Strike number four .....

"Makasih, tapi pacar saya beda sama mantannya Bapak. Jadi tolong, jangan menggeneralisasi, Pak." Denial Maisha. Pak Ezar hanya manggut-manggut tanpa menyahut lagi. Memang benar, sih apa yang Pak Ezar bilang barusan. Namun, Maisha belum mau berpikir sejauh itu. Dia yakin kalau Rendra adalah laki-laki baik. Mungkin kekasihnya itu sama sedang tertelannya, makanya bertindak agak kasar seperti sore tadi. Maisha pasti akan memaafkannya nanti.

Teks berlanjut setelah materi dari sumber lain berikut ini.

/-- The records that LOAD stores for these bytes (R150, R171). A step kind above 7 is NONE; a step argument is limited
to 1..600 for STOP_ASK, WAIT_IDLE and HOLD and stored as given for any other kind; bytes and bits without a field are
stored as given, and bits 5..0 of the flag byte are not. -/
def storedSettings (bs : List Byte) : Settings :=
  { val := Vector.ofFn fun i => settingStored bs i
    byte19 := bs.getD 19 0
    spare := Vector.ofFn fun i : Fin 8 => bs.getD (40 + i.val) 0 }
def storedBand (bs : List Byte) : Band :=
  { depth := wordOn bs 0 / 8192, spare := BitVec.ofNat 3 (wordOn bs 0 / 1024), ending := limited 0 1000 (endingSent bs) }
def storedSlot (bs : List Byte) (k : Fin 4) : StepSlot :=
  let code := byteOn bs (1 + 3 * k.val)
  let arg := wordOn bs (2 + 3 * k.val)
  { kind := [StepKind.none, .stopAsk, .waitIdle, .hold, .skipIfIdle, .skipIfRunning, .openOut, .dim].getD code .none
    arg := if 1 ≤ code ∧ code ≤ 3 then limited 1 600 arg else arg }
def storedChannel (bs : List Byte) : ChannelCfg :=
  { tier := limited 0 7 (byteOn bs 0)
    steps := Vector.ofFn fun k => storedSlot bs k
    dim := limited 1 99 (byteOn bs 13)
    minOff := limited 0 3600 (wordOn bs 14)
    idle := limited 0 250 (byteOn bs 16)
    boostOk := decide (128 ≤ byteOn bs 17)
    protect := decide (64 ≤ byteOn bs 17 % 128)
    boostMax := limited 1 240 (byteOn bs 18) }
def storedRoster (bs : List Byte) : RosterEntry :=
  { node := BitVec.ofNat 6 (limited 0 63 (byteOn bs 0)), ending := limited 0 47 (byteOn bs 1) }

/-- A field of the record was clamped, a step kind above 7 included (R171). -/
def channelClamped (bs : List Byte) : Prop :=
  7 < byteOn bs 0 ∨ byteOn bs 13 = 0 ∨ 99 < byteOn bs 13 ∨ 3600 < wordOn bs 14 ∨ 250 < byteOn bs 16 ∨
    byteOn bs 18 = 0 ∨ 240 < byteOn bs 18 ∨
    ∃ k : Fin 4, 7 < byteOn bs (1 + 3 * k.val) ∨ (storedSlot bs k).arg ≠ wordOn bs (2 + 3 * k.val)

/-- The tie that a queued frame has after the swap: none once its node is in the roster no more (R130). -/
def tieAfterSwap (s : State) (tie : Option NodeId) : Option NodeId :=
  tie.filter fun n => s.mgmt.shadow.rosterNodes.contains n

/-- The presence record of a node that has just been listed. -/
def freshRecord (n : NodeId) : PresenceRec := { node := n, state := .expected, unanswered := 0, silenceAt := none }

end Sys2Proof.Claims

/-- Tables whose fields are within their ranges are read back from their 1000 bytes as they were. -/
def Obligations.TablesReadBack : Prop :=
  ∀ t : Tables, t.inRange = true → t.encode.length = 1000 ∧ Tables.ofBytes t.encode = t

/-- LOAD: the tests of table, form and index come first, each with its result code; in PENDING it is BUSY; otherwise
each named record of the shadow is the record sent for it with every field clamped to its range, V_full and the step
kinds by their own rules, the other records stay, and the answer is CLAMPED exactly when a named field was clamped, and
OK otherwise. Nothing else changes. The queries answer and change nothing:
READ gives up to 15 bytes of the active record from the offset, a band's unread bits as they are stored (log 47), LIMITS
the field's minimum and maximum of the tables of R171, STATUS the stored demands, depth, states, readings, marks and
alerts, CHANNEL the channel's 14 bytes; a table, index or field that does not exist has its result code. -/
def Obligations.LoadAndQueries : Prop :=
  (∀ (s : State) (dt : Nat) (h : Head) (t0 first count : Byte) (records : List Byte) (tb : TableId),
      PanelTakes s h → dataFits h (0x01 :: t0 :: first :: count :: records) →
      (tableOf t0 = none → Becomes (.load dt h (t0 :: first :: count :: records)) s (answers s dt [4])) ∧
      (tableOf t0 = some tb →
        if count = 0 ∨ records.length ≠ count.toNat * tb.size then
          Becomes (.load dt h (t0 :: first :: count :: records)) s (answers s dt [3])
        else if tb.records < first.toNat + count.toNat then
          Becomes (.load dt h (t0 :: first :: count :: records)) s (answers s dt [5])
        else if s.mgmt.commit = .pending then
          Becomes (.load dt h (t0 :: first :: count :: records)) s (answers s dt [2])
        else
          let chunk (k : Nat) : List Byte := (records.drop (tb.size * (k - first.toNat))).take tb.size
          let named (k : Nat) : Prop := first.toNat ≤ k ∧ k < first.toNat + count.toNat
          ∃ t, exec (.load dt h (t0 :: first :: count :: records)) s = .next t ∧
            t.toPart = { later s dt with
              mgmt := { s.mgmt with shadow := t.mgmt.shadow }
              panel := { s.panel with answer := t.panel.answer, port := { s.panel.port with position := .answerField } } } ∧
            (let clamped : Prop := match tb with
              | .settings => ∃ i : Fin 24, settingStored records i ≠ settingSent records i
              | .bands => ∃ k : Fin 8, named k.val ∧ 1000 < endingSent (chunk k.val)
              | .channels => ∃ k : Fin 48, named k.val ∧ channelClamped (chunk k.val)
              | .roster => ∃ k : Fin 12, named k.val ∧ (63 < byteOn (chunk k.val) 0 ∨ 47 < byteOn (chunk k.val) 1)
            (clamped → t.panel.answer = .data [1]) ∧ (¬clamped → t.panel.answer = .data [0])) ∧
            t.mgmt.shadow.settings =
              (if tb = .settings then storedSettings records else s.mgmt.shadow.settings) ∧
            (∀ k : Fin 8, t.mgmt.shadow.bands[k] =
              if tb = .bands ∧ named k.val then storedBand (chunk k.val) else s.mgmt.shadow.bands[k]) ∧
            (∀ k : Fin 48, t.mgmt.shadow.channels[k] =
              if tb = .channels ∧ named k.val then storedChannel (chunk k.val) else s.mgmt.shadow.channels[k]) ∧
            (∀ k : Fin 12, t.mgmt.shadow.roster[k] =
              if tb = .roster ∧ named k.val then storedRoster (chunk k.val) else s.mgmt.shadow.roster[k]))) ∧
  ∀ (s : State) (dt : Nat) (h : Head), PanelTakes s h →
      (∀ t0 i offset : Byte,
        Becomes (.read dt h [t0, i, offset]) s (answers s dt
          (match tableOf t0 with
            | none => [4]
            | some tb =>
              if tb.records ≤ i.toNat ∨ tb.size ≤ offset.toNat then [5]
              else 0 :: ((s.mgmt.active.recordBytes tb i.toNat).drop offset.toNat).take 15))) ∧
      (∀ t0 field : Byte,
        Becomes (.limits dt h [t0, field]) s (answers s dt
          (match tableOf t0 with
            | none => [4]
            | some tb =>
              match (limitsOf tb)[field.toNat]? with
              | none => [5]
              | some p => 0 :: (be16 p.1 ++ be16 p.2)))) ∧
      (Becomes (.status dt h []) s (answers s dt
        ([0, byteOf (16 * s.assess.escalation + s.assess.depth),
          byteOf (64 * s.mgmt.commit.code + 16 * s.reserve.monitor.code + s.assess.restore)]
        ++ be16 (if s.reserve.valid then s.reserve.reserve * 1000 / s.settings.cMas else 0xFFFF)
        ++ be16 s.reserve.vf ++ be16s s.reserve.cur ++ be16 (s.reserve.runtime.getD 0)
        ++ [byteOf ((if s.reserve.valid then 0x80 else 0) + (if s.reserve.runtime.isSome then 0x40 else 0)
              + (if s.assess.critical then 0x20 else 0) + (if s.assess.unsettled then 0x10 else 0)
              + (if s.roster.unlisted then 0x08 else 0)),
            byteOf ((if s.alerts.critical then 0x10 else 0) + (if s.alerts.monitorLost then 0x08 else 0)
              + (if s.alerts.moduleAbsent then 0x04 else 0) + (if s.alerts.portFault then 0x02 else 0)
              + (if s.alerts.defaults then 0x01 else 0))]
        ++ be16 s.assess.number))) ∧
      (∀ n : Byte, 47 < n.toNat → Becomes (.channel dt h [n]) s (answers s dt [5])) ∧
      ∀ c : Channel, Becomes (.channel dt h [byteOf c.val]) s (answers s dt (0 :: channelAnswer s (s.now + dt) c))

"Saya mau salat Magrib dulu, kamu mau ikut atau tunggu di sini?" Pak Ezar melirik arloji di tangan kirinya ketika berbicara. Maisha serta merta menggeleng.

"Lagi dapet, Pak. Saya tunggu di sini saja. Atau saya langsung pul-"

"Saya antar Sha, sabar, saya salat enggak sampai sepuluh menit." Potong Ezar cepat. Maisha mengangguk pelan. Diam-diam merapal terima kasih dalam hati, Pak Ezar sudah baik hari ini padanya. Tanpa dinyana perasaan Maisha menghangat menampani semua perlakuan atasannya itu hari ini. Mungkin si Ezar-Ezar itu mulai merasa bersalah karena sering memperlakukan Maisha kurang baik - ah-ralat- bukan kurang baik, tapi sangat tidak baik saat di kantor. Makanya sekarang Pak Ezar sok baik ingin menebus rasa bersalahnya.

Sesuai janji Ezar, usai Maghrib, mobilnya kembali membelah jalanan yang masih padat merayap untuk mengantar Maisha.. Hening merayapi keduanya. Ezar fokus pada roda kemudi, sementara Maisha asyik menekuri ponselnya. Mobil melewati jalanan arteri sekitar empat puluh menit sebelum akhirnya berbelok memasuki perumahan mewah yang bangunannya kebanyakan berlantai dua.

"Pak, kayaknya saya belum pernah cerita kalau saya tinggal di daerah sini, deh, Pak Ezar kok tahu...?" Maisha baru menyadari jika mobil berada di kawasan tak asing baginya. Matanya sibuk memindai pemandangan di yang dilewati. Ada yang mengganjal dalam hati. Serius, seingatnya Maisha tadi belum mengatakan jika dia tinggal di kawasan ini pada Pak Ezar. Bagaimana lelaki di sebelahnya itu bisa tahu?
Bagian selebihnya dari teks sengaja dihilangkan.